Okta says North Korean ‘IT worker’ scam is targeting healthcare, finance and AI hiring

Identity services provider Okta said in a research report that nearly half of companies targeted by a prolonged scheme of fraudulent remote job applicants fall outside the IT sector, with attackers increasingly applying to roles in finance, healthcare, public administration and professional services.

Okta Threat Intelligence said it tracked more than 130 identities operated by facilitators and workers and linked those identities to over 6,500 initial job interviews across more than 5,000 companies from 2021 through mid-2025. The company said it assesses identities as DPRK-aligned using a combination of technical indicators, behavioral patterns and first-hand employer reporting, and that it was “deliberately withholding some details” of its methodology to avoid tipping off the threat actors.

The report said the tracked identities likely represent only a small sample of total activity and cited warnings from law enforcement and security firms. The article noted a related advisory from the FBI and said private security firms, including Mandiant, have raised alarms; Mandiant Consulting CTO Charles Carmakal is quoted as saying “almost every CISO of a Fortune 500 company” he has spoken to has a North Korean IT worker problem.

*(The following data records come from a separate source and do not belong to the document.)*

-- ==== Sys2Proof/Laws/State.lean ====
section
/-! SUPPORT. One lemma per component per update: an update changes its own component and no other. -/

namespace Sys2Proof.Machine
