-- ==== Sys2Proof/Laws/Frame.lean ====
section
/-! SUPPORT. What no command but a few touches: the queue, BEAT and the fuses. One lemma per function that changes the
state: it keeps what `held` names. -/

namespace Sys2Proof.Laws

open Sys2Proof.Machine Sys2Proof.Safety

/-- The queue, BEAT and what stands in fuses: life-cycle state, tamper count, keys, row repairs (R20, R503, R466). -/
structure Held where
  pending : List Instr
  beat : Nat
  life : Life
  benchClose : Bool
  secretBlown : Bool
  tampers : Nat
  fwKeys : Vector KeySlot 4
  caKeys : Vector KeySlot 4
  fuseRows : List RowRepair

/-- What a state holds of these. -/
def held (s : State) : Held :=
  ⟨s.pending, s.beat, s.sec.life, s.sec.benchClose, s.sec.secretBlown, s.sec.tampers, s.sec.fwKeys, s.sec.caKeys, s.mem.fuseRows⟩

Okta reported that while the bulk of interviews (73 percent) targeted U.S. firms, about 27 percent were outside the United States. Big technology companies remain the highest-volume targets, but since mid-2023 the firm recorded a marked increase in interviews at companies focused on artificial intelligence, noting some 50 AI-related interviews so far this year and warning that exposure of intellectual property, model-training data and proprietary algorithms makes the sector attractive to state-linked actors.

The researchers said they “surprisingly” observed a sustained number of DPRK-linked job interviews in healthcare and medical-technology companies, including about 85 interviews this year focused on mobile application development, customer service systems and electronic record-keeping platforms. The report warned these areas can provide potential access to sensitive personally identifiable information, clinical workflows and health data infrastructure, which aligns with broader trends of ransomware and extortion targeting hospitals and healthcare facilities.

Okta also said fraudsters are interviewing for financial-sector roles in banks, insurers, fintech and cryptocurrency firms and that targeted roles have expanded beyond software development to include back-office and financial processing functions such as payroll and accounting. The company said the primary objective of the scam remains financial gain via payroll abuse, but some schemes have led to data theft, extortion attempts and ransomware-related activity.